> **MATERIAL TO PROCESS**:
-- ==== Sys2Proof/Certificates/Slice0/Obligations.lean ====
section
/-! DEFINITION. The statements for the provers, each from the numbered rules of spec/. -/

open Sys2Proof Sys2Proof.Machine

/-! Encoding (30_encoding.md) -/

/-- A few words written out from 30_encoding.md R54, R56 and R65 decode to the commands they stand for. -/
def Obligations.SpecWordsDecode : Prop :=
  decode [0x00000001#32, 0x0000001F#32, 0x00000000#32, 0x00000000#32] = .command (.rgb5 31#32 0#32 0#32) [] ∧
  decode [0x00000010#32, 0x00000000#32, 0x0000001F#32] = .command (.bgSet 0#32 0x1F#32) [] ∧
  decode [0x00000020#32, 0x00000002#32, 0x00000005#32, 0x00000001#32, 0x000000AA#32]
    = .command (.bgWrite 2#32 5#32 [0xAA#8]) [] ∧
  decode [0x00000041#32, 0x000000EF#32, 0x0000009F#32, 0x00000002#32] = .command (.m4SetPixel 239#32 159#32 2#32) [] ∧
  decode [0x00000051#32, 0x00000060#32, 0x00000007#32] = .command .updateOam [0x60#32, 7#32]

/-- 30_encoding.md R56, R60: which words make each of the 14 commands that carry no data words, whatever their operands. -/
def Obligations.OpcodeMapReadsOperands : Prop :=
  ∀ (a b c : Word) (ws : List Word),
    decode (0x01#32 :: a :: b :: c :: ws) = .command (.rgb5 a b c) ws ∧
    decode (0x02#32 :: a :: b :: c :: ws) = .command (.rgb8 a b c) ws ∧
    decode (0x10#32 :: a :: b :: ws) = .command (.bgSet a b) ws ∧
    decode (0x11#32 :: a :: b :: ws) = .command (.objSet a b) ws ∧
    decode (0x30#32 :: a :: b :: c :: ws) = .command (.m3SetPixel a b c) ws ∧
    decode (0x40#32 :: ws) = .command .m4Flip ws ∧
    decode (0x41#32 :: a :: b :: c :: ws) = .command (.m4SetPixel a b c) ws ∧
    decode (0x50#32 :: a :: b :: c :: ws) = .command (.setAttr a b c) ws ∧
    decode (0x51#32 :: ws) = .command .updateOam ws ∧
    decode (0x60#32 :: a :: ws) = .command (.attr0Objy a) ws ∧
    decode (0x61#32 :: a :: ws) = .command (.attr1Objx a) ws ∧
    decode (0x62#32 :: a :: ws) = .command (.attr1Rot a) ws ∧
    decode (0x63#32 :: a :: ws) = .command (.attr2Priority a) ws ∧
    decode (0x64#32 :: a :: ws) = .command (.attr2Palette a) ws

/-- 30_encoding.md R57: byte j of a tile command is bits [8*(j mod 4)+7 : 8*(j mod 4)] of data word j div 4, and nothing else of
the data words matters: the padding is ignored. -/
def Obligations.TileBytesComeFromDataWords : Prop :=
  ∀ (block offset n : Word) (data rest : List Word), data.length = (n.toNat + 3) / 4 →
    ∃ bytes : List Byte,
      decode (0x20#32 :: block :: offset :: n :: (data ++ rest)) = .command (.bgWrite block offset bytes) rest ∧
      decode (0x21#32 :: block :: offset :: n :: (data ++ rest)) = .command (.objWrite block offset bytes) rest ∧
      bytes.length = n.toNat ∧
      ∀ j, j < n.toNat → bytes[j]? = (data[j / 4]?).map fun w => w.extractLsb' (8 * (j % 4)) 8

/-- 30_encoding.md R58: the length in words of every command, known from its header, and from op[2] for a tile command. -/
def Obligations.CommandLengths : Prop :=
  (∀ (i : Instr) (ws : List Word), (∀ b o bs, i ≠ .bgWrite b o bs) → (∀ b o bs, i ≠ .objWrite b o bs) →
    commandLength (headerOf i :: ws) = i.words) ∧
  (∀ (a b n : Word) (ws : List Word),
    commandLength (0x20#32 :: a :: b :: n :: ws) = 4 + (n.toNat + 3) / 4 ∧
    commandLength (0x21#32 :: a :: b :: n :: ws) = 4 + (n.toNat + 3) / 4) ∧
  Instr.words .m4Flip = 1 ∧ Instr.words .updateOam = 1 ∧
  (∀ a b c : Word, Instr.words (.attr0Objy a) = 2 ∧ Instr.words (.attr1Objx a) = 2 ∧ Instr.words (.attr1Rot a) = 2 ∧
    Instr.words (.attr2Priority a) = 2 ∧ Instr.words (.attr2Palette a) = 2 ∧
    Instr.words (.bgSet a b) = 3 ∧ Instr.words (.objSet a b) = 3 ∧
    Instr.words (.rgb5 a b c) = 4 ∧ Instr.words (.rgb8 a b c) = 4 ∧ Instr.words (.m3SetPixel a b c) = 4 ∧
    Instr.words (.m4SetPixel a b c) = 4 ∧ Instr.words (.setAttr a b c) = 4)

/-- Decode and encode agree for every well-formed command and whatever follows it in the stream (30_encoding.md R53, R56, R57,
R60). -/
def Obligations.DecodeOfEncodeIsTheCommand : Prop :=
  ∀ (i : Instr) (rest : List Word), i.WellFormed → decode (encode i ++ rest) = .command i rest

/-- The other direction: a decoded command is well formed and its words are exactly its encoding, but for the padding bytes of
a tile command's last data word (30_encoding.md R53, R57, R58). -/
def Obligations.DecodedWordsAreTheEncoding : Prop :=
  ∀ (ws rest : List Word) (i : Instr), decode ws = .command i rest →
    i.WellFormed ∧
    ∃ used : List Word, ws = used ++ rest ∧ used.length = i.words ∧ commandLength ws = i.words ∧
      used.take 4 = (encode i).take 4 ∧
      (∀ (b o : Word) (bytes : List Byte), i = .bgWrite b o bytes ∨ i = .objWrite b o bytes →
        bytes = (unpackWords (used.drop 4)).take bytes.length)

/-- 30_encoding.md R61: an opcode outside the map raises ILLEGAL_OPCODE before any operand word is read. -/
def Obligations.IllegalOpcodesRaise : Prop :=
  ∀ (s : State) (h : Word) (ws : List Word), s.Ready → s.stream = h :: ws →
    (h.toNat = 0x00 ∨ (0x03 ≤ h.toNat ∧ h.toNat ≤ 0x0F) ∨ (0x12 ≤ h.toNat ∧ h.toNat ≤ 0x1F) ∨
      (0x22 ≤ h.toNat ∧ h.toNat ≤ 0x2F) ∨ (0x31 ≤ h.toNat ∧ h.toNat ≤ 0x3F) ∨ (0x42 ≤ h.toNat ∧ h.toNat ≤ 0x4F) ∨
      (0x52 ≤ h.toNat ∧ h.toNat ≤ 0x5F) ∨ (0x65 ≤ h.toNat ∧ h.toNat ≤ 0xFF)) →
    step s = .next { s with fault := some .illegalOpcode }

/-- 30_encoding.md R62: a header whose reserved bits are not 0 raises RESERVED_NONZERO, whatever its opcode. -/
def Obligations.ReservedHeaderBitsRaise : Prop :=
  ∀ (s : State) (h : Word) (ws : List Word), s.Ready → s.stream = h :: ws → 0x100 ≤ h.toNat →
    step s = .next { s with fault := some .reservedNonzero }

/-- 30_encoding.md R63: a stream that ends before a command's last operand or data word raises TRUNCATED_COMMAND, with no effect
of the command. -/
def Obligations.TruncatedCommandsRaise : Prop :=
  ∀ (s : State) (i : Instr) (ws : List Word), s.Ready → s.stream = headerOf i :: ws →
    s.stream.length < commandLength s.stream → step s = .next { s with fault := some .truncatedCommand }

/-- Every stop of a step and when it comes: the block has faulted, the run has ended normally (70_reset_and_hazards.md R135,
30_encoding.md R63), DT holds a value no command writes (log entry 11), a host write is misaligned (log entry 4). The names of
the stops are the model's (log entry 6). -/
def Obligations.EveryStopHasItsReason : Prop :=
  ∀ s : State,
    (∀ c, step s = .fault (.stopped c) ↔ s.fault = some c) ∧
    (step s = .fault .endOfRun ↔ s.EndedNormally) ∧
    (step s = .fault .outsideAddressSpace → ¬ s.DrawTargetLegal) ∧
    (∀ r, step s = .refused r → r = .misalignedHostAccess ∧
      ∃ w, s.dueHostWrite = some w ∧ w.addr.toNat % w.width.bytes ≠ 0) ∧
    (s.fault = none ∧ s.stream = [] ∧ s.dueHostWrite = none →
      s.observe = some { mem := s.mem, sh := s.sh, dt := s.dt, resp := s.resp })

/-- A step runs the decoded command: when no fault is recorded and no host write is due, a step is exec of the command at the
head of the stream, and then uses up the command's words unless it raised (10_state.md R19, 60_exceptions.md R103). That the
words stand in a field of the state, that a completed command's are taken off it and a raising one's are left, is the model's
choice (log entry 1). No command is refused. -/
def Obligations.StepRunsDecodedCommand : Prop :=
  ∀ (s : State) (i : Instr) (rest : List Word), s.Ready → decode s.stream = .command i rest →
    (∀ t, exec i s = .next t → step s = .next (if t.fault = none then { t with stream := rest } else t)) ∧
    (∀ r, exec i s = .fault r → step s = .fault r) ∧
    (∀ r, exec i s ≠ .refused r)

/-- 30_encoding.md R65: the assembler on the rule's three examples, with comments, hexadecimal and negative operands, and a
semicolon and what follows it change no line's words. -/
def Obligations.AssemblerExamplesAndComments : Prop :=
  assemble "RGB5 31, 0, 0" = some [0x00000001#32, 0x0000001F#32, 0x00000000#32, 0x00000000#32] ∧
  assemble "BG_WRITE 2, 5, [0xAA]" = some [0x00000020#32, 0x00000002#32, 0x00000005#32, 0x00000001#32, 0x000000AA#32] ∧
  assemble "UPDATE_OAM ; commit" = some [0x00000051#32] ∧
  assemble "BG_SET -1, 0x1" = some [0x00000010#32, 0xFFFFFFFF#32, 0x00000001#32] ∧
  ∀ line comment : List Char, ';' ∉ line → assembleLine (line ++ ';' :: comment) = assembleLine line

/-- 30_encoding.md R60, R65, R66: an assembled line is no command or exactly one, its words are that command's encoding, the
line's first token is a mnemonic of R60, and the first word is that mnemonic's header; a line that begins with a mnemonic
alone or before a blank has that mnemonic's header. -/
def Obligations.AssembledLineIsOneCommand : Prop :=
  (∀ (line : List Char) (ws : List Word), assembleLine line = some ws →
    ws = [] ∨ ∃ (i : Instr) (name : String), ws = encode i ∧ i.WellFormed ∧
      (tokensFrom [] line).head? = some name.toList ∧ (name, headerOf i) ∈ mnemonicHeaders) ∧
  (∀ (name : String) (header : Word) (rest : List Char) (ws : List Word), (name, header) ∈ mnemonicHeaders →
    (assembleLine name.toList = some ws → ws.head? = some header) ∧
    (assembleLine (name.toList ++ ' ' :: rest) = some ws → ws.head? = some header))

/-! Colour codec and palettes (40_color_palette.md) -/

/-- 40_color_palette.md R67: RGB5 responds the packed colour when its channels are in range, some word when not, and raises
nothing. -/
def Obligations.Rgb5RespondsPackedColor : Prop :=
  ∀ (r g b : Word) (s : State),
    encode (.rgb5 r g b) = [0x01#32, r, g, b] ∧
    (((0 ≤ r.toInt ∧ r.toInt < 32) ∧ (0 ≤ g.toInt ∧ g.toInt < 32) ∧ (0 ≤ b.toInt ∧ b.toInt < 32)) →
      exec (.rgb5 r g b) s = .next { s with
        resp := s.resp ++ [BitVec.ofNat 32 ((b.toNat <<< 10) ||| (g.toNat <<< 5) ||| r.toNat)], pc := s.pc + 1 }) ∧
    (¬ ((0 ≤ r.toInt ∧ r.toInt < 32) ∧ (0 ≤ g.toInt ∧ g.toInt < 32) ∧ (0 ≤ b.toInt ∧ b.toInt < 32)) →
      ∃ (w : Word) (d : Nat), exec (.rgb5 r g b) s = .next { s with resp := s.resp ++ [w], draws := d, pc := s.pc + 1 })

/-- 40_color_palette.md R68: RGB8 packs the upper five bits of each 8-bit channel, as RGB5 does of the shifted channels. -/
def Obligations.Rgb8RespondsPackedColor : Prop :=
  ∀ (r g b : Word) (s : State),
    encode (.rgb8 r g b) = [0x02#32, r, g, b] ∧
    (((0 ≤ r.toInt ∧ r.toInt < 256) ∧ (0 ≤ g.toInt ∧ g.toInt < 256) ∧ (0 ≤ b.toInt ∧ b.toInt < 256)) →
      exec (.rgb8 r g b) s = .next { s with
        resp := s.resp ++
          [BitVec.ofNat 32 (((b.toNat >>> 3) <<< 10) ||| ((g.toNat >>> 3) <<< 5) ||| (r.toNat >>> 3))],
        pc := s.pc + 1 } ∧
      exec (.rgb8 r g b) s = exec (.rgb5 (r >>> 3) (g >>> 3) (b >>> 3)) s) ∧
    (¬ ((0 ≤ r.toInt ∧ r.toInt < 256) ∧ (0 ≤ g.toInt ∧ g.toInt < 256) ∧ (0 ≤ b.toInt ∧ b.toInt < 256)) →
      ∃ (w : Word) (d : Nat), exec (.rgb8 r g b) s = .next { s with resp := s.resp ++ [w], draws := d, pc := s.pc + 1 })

--

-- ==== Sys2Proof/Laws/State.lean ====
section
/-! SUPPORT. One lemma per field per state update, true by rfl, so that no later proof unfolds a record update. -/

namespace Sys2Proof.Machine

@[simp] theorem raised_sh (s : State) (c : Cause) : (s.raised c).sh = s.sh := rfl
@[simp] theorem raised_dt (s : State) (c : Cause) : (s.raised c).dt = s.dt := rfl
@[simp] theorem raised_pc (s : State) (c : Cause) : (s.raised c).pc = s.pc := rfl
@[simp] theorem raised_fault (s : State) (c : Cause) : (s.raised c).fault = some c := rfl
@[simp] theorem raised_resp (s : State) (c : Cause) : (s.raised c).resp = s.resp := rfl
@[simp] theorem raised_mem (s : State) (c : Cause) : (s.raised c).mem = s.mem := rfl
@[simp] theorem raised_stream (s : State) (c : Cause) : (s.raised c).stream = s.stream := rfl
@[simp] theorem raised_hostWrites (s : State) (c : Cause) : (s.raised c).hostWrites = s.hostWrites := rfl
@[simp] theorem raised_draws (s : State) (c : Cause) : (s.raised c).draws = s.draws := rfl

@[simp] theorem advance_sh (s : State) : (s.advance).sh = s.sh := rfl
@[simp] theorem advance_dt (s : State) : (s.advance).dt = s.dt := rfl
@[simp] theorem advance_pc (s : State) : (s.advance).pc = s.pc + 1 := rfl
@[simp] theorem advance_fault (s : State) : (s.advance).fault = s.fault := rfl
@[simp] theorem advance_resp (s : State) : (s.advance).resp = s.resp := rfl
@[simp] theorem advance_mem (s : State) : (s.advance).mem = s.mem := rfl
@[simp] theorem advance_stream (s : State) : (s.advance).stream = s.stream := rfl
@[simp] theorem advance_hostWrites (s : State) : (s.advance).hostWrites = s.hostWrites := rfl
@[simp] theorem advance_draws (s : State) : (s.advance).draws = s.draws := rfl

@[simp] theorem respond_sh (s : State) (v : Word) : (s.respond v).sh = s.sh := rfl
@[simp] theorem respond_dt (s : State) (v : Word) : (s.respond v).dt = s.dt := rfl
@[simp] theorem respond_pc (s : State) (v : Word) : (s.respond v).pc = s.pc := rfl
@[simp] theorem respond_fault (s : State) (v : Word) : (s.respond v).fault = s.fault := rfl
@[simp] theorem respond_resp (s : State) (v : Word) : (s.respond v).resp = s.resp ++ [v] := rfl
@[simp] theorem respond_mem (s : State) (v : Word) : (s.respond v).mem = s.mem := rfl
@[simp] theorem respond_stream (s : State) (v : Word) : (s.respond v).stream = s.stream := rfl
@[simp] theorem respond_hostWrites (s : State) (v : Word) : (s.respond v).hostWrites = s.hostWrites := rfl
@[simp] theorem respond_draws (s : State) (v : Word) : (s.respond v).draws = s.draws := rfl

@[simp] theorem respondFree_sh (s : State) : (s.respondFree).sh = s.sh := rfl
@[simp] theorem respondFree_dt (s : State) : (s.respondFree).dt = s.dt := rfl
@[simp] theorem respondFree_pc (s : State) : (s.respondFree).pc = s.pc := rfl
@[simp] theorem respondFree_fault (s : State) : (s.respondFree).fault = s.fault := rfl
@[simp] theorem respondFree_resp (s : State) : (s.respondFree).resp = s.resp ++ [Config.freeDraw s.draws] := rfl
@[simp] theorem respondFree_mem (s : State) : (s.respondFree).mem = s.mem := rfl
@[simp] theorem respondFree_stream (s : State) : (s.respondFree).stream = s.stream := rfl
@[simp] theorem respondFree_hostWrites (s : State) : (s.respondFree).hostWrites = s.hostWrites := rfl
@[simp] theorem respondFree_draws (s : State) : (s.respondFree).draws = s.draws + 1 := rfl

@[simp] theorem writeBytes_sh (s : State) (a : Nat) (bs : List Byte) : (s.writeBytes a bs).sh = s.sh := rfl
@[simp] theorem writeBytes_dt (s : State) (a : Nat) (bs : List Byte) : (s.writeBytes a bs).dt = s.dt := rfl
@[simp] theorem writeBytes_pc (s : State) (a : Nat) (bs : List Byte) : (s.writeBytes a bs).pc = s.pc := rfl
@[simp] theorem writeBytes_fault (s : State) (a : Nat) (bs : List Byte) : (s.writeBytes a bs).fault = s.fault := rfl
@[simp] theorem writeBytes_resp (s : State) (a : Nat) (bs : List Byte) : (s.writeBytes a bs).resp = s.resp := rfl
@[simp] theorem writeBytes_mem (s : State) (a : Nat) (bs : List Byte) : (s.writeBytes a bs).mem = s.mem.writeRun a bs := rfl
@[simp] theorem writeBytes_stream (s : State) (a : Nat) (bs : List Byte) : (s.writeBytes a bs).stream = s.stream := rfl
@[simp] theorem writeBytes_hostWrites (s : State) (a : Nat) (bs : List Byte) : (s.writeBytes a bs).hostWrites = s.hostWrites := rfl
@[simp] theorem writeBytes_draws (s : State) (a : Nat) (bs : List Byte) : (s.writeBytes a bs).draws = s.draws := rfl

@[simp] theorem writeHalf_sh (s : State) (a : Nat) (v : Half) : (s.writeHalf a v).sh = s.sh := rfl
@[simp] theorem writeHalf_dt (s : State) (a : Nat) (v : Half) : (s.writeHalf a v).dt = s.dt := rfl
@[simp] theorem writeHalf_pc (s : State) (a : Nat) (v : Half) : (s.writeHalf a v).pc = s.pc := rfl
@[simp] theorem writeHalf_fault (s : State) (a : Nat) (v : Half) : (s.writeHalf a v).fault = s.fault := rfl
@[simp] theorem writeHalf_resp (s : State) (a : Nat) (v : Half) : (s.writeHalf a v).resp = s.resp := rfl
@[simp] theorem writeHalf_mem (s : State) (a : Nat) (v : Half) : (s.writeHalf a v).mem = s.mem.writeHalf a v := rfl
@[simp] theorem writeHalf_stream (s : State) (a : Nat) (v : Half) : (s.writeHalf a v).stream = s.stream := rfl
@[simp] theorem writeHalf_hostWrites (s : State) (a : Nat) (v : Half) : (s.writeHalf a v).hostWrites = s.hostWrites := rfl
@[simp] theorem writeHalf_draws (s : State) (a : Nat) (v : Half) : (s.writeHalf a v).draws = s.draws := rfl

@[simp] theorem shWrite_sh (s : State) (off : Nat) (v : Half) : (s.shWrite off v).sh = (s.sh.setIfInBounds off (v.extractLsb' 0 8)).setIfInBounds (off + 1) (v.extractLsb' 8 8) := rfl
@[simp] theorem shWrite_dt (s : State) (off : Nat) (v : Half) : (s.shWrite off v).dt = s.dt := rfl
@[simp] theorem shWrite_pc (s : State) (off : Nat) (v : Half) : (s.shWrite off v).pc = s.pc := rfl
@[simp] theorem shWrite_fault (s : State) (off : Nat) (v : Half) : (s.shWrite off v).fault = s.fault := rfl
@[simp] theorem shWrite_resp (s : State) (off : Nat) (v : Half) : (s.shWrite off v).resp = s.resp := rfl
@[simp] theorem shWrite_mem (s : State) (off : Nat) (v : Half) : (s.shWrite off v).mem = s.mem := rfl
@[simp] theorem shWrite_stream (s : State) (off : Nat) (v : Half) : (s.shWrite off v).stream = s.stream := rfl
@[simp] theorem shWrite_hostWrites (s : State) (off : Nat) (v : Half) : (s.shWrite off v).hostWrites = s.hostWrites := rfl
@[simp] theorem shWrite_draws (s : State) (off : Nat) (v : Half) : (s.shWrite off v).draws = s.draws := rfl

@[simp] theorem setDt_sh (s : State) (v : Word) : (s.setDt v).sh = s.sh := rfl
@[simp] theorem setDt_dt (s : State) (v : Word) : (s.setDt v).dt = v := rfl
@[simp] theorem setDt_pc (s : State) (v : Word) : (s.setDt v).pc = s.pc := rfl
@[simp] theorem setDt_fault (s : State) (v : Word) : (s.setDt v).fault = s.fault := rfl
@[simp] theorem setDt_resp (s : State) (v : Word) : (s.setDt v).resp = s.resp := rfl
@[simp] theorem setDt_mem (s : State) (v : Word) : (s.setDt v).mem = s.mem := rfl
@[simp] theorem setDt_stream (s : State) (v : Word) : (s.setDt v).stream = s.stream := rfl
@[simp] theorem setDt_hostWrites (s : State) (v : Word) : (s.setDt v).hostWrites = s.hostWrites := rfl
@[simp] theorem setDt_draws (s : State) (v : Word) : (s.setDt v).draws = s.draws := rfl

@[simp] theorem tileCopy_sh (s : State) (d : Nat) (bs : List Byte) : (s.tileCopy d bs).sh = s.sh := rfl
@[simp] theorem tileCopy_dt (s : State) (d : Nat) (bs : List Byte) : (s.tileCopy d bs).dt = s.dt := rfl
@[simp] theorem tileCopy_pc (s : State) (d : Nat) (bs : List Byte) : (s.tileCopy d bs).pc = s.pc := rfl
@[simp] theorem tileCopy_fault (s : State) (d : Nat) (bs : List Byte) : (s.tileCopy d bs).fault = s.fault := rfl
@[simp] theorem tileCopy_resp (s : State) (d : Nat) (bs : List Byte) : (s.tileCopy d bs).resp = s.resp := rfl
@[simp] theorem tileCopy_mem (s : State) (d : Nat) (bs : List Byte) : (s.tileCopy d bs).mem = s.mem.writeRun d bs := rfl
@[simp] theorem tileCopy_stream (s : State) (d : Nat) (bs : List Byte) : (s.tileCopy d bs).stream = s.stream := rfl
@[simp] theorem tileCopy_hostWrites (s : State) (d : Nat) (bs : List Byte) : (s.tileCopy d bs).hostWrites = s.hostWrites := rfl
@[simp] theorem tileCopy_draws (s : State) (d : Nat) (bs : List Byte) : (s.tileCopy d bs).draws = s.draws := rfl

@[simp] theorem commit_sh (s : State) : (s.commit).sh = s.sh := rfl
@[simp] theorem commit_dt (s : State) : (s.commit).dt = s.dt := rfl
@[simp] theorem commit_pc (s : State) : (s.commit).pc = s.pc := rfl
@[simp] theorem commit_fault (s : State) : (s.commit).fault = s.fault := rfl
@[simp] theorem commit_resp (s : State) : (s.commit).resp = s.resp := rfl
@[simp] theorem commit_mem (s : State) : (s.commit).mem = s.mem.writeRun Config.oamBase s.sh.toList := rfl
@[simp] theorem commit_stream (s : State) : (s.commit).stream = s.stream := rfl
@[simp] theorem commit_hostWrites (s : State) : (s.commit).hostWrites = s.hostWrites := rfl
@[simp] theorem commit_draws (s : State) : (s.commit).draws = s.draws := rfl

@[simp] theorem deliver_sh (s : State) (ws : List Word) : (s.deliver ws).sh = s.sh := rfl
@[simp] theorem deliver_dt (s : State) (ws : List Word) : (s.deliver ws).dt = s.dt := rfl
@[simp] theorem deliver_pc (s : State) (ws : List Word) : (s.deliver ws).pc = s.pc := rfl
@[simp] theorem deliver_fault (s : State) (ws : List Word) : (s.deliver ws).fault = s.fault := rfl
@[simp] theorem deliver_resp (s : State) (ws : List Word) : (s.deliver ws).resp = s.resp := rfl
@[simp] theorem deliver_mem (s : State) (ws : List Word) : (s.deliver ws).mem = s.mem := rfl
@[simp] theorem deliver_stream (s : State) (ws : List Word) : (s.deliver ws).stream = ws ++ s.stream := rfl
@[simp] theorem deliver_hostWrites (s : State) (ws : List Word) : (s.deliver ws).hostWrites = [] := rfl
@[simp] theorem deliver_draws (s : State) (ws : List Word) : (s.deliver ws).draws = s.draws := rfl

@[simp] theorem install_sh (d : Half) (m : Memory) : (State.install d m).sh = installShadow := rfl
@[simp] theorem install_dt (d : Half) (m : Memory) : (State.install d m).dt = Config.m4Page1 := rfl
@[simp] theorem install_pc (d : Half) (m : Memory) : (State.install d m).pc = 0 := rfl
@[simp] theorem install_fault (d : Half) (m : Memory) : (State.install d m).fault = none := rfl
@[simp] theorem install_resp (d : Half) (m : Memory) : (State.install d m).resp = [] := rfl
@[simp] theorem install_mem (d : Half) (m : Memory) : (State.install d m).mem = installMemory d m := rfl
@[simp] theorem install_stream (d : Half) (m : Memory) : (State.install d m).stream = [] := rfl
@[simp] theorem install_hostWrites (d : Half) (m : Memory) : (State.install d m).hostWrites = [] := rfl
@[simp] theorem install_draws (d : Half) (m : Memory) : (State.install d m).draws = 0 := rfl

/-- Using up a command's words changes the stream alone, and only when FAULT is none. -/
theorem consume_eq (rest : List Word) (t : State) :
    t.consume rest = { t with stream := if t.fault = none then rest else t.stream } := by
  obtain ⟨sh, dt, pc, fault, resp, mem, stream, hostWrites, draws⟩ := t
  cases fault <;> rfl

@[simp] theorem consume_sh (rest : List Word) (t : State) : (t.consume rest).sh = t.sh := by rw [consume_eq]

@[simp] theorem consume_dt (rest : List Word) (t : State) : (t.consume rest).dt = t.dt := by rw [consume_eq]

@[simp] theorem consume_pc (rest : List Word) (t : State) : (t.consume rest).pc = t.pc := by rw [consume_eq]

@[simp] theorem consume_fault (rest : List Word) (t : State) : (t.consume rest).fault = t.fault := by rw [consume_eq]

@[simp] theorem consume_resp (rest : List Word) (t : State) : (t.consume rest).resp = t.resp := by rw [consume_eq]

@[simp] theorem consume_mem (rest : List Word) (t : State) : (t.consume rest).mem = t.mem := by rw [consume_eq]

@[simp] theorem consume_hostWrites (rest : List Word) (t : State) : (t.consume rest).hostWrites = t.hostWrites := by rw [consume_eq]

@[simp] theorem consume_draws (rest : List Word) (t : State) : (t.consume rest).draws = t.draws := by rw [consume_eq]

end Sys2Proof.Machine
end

> **REQUIRED WORK**:
Search term "Char": return each line of the data that contains it.

> **ANSWER BELOW**:
  ∀ line comment : List Char, ';' ∉ line → assembleLine (line ++ ';' :: comment) = assembleLine line
  (∀ (line : List Char) (ws : List Word), assembleLine line = some ws →
  (∀ (name : String) (header : Word) (rest : List Char) (ws : List Word), (name, header) ∈ mnemonicHeaders →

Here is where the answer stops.